*What is needed*.
Using the records below, transcribe word for word the stretch from the line that contains "c.supplied = (c.total" through the line that contains "accounted for. -/", both end lines included, and nothing else.

━━━━

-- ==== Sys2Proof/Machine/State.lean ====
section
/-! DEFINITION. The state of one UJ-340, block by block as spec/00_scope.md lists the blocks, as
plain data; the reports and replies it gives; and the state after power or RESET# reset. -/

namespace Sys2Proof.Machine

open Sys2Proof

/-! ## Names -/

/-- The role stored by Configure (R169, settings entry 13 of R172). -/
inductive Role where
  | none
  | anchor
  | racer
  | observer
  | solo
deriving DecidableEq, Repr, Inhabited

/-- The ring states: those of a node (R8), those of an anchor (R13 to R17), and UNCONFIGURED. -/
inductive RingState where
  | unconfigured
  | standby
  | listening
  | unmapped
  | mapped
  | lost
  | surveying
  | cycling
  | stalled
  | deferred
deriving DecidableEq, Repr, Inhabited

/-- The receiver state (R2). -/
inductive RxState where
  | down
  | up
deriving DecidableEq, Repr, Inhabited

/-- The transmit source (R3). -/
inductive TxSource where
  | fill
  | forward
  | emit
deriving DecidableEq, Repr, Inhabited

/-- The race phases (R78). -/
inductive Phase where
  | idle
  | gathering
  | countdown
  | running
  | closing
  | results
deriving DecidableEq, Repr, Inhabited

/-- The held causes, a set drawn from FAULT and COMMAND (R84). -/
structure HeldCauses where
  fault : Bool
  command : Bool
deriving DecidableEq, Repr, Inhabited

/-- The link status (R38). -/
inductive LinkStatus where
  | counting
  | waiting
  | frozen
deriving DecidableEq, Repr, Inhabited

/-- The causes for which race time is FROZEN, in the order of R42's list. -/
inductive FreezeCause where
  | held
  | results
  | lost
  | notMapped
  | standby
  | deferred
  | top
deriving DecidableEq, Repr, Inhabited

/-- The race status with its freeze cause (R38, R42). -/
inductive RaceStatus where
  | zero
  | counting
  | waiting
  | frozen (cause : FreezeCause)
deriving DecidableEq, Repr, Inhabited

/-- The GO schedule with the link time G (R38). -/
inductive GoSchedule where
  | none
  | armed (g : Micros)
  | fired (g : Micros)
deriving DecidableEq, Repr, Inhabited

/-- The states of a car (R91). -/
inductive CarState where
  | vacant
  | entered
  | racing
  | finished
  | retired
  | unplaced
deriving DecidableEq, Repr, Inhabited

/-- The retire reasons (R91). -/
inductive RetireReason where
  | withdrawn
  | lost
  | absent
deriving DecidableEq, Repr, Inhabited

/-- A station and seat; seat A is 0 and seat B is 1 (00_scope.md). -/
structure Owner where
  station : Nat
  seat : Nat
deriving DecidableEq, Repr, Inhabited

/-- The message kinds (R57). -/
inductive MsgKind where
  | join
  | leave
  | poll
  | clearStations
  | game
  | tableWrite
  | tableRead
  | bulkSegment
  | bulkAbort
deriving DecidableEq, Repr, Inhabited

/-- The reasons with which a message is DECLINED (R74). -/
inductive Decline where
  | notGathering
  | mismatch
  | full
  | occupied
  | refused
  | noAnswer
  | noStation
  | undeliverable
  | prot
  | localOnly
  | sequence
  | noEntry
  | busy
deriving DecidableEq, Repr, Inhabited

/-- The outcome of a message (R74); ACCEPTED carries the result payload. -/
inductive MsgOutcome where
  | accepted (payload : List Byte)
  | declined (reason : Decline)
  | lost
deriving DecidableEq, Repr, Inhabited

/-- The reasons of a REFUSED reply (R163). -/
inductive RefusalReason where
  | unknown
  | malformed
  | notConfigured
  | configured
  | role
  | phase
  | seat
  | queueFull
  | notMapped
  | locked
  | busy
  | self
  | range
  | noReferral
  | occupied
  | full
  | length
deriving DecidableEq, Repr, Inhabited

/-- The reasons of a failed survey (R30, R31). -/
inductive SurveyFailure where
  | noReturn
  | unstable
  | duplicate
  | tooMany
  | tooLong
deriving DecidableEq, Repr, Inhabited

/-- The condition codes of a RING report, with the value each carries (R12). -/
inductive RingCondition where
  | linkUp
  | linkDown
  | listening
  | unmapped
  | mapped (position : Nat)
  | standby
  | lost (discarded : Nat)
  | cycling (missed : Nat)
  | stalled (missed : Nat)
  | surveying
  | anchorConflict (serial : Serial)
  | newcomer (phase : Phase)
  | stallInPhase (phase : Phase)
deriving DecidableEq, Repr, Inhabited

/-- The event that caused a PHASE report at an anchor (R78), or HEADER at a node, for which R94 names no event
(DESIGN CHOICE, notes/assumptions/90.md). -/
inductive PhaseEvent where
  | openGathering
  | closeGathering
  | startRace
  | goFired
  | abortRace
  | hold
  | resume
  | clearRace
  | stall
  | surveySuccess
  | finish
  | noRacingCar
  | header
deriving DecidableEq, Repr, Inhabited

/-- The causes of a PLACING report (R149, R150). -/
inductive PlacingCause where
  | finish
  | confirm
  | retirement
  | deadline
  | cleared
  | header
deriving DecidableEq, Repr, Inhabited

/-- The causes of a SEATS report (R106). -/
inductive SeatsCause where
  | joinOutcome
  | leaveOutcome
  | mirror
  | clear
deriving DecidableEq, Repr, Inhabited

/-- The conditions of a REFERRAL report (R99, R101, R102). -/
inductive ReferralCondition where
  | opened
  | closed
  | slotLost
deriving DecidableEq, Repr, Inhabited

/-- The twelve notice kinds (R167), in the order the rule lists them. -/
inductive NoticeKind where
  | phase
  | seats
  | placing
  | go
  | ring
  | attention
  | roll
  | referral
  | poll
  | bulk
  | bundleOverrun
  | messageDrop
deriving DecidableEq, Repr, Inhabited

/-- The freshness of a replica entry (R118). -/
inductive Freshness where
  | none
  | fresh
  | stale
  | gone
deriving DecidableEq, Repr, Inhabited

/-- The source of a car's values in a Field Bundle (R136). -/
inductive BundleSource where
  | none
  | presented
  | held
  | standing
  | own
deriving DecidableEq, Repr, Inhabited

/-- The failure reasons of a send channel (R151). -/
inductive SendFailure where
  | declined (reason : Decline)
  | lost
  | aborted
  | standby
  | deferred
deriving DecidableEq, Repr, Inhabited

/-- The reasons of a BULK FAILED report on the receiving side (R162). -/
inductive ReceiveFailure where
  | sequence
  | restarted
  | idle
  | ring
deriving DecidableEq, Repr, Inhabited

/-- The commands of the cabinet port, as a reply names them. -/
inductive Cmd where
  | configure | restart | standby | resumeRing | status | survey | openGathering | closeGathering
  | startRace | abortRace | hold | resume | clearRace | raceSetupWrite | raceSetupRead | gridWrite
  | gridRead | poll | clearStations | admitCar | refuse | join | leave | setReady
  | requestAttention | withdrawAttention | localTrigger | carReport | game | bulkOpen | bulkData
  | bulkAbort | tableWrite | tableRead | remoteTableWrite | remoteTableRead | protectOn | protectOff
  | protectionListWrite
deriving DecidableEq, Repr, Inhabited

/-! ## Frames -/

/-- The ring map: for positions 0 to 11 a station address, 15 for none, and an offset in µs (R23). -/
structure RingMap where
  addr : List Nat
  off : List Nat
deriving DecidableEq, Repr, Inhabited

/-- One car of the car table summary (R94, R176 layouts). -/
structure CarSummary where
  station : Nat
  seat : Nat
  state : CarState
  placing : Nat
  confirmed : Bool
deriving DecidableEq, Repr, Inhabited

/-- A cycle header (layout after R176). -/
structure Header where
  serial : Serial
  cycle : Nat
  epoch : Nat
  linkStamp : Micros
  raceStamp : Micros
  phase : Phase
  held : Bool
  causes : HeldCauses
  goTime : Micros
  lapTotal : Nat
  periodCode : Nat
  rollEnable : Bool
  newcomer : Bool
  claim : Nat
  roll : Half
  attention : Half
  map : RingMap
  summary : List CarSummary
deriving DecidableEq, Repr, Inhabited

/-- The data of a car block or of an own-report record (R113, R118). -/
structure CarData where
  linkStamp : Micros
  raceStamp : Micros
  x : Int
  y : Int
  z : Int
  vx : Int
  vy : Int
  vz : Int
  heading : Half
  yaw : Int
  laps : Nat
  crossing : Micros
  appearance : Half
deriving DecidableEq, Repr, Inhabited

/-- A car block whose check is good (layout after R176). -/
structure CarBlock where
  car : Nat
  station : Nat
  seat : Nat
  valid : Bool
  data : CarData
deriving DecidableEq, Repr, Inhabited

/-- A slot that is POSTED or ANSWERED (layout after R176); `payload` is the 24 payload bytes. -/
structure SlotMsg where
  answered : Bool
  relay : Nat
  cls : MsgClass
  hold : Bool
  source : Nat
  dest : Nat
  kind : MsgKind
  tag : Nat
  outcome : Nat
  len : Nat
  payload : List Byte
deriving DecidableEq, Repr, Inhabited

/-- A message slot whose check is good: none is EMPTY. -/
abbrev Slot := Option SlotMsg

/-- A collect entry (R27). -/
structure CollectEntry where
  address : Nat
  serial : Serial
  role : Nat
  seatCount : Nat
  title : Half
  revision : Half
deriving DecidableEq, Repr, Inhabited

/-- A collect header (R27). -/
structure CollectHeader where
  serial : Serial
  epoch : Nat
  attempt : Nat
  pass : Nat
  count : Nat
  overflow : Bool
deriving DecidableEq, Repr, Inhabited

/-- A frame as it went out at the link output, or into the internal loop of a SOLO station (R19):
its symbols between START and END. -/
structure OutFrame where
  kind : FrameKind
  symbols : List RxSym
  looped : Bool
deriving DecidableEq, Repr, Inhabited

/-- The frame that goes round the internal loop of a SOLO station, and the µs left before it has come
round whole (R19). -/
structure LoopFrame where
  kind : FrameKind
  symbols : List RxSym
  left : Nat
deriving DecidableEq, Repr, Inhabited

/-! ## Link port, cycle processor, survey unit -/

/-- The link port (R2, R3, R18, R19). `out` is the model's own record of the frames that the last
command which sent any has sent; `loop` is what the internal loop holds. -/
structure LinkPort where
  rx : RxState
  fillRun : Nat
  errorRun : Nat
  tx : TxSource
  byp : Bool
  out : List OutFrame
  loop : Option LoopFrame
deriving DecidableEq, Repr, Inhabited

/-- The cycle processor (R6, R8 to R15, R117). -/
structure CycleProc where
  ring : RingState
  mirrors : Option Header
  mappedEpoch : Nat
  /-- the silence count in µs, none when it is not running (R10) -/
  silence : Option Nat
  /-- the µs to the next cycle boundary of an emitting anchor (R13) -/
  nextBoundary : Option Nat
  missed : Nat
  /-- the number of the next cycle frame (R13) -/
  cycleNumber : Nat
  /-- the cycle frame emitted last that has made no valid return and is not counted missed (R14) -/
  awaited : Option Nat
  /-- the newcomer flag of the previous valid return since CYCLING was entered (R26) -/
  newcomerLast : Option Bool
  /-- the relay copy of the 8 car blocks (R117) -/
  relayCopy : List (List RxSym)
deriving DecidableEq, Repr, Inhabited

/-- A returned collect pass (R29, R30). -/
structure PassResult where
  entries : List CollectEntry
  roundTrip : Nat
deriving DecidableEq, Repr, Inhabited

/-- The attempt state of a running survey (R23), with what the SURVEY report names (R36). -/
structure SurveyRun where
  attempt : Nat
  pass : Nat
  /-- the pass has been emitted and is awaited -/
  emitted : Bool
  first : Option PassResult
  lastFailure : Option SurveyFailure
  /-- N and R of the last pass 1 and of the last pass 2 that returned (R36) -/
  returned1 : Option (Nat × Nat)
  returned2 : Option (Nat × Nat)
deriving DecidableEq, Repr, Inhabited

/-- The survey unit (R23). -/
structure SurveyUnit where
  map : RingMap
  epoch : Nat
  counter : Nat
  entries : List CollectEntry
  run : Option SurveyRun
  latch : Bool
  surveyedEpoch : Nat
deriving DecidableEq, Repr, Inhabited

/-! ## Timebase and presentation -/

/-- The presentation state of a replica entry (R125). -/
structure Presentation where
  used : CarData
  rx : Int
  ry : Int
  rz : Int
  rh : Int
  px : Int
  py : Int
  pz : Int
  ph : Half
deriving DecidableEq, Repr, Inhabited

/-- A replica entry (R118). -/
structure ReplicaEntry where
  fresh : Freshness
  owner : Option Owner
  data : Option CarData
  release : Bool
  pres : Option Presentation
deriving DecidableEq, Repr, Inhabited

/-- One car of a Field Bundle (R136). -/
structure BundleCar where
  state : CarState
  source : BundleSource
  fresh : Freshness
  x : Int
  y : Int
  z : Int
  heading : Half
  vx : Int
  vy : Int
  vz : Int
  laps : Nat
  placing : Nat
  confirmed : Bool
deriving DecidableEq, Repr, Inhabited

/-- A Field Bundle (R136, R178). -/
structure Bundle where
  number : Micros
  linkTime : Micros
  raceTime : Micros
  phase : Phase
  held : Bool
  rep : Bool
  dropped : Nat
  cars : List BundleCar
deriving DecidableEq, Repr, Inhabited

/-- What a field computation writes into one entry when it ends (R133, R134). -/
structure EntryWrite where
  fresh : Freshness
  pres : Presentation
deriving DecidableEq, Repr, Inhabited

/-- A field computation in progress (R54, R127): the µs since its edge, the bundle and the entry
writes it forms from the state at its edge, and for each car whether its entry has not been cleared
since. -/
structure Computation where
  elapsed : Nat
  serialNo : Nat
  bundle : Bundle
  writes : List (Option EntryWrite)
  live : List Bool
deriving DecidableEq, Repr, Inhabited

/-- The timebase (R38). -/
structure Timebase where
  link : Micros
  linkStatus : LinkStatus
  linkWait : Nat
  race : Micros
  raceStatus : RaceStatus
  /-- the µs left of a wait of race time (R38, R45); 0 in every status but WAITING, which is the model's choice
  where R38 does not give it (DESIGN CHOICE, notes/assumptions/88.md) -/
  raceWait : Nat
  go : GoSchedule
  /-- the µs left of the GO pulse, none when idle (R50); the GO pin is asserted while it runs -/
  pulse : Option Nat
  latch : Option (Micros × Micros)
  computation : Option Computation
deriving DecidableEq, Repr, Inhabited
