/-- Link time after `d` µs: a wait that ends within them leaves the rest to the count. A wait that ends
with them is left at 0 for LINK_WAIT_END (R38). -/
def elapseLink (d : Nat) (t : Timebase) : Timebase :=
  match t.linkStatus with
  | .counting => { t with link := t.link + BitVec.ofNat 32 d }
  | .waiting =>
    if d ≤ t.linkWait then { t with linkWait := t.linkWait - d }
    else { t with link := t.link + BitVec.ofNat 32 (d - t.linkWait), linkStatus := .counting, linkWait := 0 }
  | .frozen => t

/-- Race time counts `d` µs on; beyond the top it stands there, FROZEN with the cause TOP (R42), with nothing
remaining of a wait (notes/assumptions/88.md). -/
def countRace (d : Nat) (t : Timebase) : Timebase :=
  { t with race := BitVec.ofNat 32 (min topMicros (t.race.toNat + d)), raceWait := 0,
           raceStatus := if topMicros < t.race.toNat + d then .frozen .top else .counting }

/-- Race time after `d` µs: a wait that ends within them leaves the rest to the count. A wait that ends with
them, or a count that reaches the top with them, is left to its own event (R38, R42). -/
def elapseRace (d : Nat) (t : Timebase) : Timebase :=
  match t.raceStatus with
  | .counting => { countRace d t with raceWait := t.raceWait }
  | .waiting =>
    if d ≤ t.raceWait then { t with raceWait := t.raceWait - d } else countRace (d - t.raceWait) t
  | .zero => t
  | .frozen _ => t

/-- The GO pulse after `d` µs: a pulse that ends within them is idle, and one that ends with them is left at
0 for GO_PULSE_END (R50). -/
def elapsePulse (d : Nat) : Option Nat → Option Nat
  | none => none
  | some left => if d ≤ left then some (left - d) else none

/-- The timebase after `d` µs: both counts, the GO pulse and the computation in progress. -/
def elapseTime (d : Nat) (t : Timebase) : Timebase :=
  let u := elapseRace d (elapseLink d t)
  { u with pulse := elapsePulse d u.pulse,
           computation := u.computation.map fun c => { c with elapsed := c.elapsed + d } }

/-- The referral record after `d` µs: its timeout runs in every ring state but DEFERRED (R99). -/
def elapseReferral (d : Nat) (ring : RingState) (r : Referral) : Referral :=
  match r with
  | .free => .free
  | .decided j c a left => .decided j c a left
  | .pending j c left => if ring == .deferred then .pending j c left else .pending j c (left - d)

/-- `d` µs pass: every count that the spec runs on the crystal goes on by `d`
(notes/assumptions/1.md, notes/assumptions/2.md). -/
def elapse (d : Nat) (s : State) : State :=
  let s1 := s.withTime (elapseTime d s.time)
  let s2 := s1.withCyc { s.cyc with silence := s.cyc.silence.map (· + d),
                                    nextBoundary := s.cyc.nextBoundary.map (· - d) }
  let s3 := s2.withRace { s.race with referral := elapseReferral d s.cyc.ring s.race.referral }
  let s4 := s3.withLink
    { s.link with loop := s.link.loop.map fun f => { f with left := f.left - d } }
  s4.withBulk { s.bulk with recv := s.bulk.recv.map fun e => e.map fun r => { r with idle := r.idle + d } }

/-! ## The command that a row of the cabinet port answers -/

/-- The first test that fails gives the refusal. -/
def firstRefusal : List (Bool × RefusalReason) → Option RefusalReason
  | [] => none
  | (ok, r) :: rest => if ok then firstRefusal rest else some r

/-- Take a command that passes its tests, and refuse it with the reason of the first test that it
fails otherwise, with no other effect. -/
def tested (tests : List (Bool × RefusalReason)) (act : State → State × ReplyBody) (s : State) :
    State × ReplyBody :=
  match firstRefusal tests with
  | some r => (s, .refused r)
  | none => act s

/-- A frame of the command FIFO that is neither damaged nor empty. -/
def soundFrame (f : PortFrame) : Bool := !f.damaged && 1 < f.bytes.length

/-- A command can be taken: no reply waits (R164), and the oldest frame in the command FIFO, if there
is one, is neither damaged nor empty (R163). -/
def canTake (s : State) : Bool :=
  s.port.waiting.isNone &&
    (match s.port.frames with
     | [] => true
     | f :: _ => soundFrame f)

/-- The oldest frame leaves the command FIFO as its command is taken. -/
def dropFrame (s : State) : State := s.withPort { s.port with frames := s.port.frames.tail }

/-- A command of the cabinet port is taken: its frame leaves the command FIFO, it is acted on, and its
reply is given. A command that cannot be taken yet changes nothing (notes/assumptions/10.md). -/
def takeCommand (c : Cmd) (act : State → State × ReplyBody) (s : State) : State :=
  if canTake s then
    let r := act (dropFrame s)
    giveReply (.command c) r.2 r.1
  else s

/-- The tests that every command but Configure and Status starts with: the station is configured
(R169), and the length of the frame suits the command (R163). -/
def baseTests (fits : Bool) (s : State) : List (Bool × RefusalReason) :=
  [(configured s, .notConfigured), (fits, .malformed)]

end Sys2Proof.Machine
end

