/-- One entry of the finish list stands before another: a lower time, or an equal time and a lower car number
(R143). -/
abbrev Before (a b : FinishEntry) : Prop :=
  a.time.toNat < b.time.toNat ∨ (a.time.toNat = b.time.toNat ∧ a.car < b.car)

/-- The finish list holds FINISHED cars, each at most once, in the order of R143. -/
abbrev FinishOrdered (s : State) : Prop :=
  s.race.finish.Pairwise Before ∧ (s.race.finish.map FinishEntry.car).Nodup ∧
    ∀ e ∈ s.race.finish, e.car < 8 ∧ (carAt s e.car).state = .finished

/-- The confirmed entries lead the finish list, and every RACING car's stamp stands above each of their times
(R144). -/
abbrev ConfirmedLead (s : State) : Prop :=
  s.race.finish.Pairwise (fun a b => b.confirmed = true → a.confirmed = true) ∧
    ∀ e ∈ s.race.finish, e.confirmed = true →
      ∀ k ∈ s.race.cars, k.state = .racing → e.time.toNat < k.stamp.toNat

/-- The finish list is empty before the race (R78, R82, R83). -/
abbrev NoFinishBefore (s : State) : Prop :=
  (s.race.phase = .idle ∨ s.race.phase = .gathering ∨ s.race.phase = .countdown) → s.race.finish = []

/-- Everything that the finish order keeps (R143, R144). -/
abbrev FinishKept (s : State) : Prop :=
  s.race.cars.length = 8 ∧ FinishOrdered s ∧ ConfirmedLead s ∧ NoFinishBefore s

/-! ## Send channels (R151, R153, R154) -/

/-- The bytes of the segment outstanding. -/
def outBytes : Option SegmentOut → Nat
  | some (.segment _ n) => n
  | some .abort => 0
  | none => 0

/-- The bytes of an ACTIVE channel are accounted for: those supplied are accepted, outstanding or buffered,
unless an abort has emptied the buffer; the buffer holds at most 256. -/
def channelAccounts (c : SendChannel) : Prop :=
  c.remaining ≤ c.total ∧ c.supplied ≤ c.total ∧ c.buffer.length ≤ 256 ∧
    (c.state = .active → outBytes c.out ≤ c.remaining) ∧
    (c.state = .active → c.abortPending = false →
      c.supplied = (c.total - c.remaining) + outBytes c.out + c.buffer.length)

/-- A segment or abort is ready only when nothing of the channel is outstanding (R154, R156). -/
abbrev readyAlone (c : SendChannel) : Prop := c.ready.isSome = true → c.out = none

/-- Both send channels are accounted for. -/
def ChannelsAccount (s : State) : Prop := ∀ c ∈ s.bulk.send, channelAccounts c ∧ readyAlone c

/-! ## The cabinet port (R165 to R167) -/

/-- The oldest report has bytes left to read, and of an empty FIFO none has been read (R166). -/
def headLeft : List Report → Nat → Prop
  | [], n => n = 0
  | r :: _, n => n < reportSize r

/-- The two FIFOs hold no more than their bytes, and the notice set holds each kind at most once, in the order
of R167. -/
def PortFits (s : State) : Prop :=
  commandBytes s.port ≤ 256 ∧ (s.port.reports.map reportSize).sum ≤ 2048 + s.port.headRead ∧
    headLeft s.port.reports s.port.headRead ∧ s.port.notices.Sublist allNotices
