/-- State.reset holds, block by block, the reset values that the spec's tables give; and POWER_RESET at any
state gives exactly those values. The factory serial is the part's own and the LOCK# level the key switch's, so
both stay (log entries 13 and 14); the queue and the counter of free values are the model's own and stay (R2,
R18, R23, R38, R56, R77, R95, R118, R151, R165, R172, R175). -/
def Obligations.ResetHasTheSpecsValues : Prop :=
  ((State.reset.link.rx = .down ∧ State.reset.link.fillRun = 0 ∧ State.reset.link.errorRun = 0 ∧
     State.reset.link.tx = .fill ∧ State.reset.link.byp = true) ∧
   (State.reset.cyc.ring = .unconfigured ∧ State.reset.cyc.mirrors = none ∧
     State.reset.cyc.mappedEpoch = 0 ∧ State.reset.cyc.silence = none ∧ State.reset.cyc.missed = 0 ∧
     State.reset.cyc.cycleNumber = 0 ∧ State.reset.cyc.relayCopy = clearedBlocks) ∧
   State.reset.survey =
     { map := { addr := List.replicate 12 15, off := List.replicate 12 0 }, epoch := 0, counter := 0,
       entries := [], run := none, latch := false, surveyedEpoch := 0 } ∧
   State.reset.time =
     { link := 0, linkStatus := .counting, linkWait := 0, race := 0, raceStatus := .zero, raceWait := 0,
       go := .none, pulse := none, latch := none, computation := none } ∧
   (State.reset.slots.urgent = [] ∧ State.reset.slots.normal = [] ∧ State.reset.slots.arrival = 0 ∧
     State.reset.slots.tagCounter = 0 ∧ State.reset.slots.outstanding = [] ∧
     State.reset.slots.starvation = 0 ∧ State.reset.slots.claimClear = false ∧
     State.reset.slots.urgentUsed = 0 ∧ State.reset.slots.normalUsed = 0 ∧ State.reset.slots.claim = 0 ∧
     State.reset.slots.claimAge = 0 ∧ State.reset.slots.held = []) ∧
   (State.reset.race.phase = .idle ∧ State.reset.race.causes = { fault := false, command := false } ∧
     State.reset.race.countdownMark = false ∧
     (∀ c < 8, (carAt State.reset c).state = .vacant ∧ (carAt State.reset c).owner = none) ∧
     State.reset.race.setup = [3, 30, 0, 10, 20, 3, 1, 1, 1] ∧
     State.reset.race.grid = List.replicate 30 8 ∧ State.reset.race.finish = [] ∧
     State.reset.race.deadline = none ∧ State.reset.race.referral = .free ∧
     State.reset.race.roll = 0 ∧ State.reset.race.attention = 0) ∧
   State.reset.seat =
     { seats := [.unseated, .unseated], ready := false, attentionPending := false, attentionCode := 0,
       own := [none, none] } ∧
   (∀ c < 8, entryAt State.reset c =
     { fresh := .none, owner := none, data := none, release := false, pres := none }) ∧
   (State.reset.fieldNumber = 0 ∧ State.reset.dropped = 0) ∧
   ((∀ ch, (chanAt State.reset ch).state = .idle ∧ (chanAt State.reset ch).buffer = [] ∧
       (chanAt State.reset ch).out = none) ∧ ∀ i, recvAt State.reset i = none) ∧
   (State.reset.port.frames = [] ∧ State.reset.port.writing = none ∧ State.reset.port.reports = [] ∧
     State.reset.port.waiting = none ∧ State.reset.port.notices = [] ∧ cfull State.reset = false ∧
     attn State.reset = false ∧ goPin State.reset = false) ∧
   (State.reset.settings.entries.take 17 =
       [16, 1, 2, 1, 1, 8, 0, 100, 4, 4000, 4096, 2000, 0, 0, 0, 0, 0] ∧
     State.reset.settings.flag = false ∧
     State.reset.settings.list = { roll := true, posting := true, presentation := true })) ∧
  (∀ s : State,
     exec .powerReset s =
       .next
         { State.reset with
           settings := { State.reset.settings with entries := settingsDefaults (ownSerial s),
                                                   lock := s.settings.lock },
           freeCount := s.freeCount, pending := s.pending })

━━━━

*Solved problem*.
      c.supplied = (c.total - c.remaining) + outBytes c.out + c.buffer.length)

/-- A segment or abort is ready only when nothing of the channel is outstanding (R154, R156). -/
abbrev readyAlone (c : SendChannel) : Prop := c.ready.isSome = true → c.out = none

/-- Both send channels are accounted for. -/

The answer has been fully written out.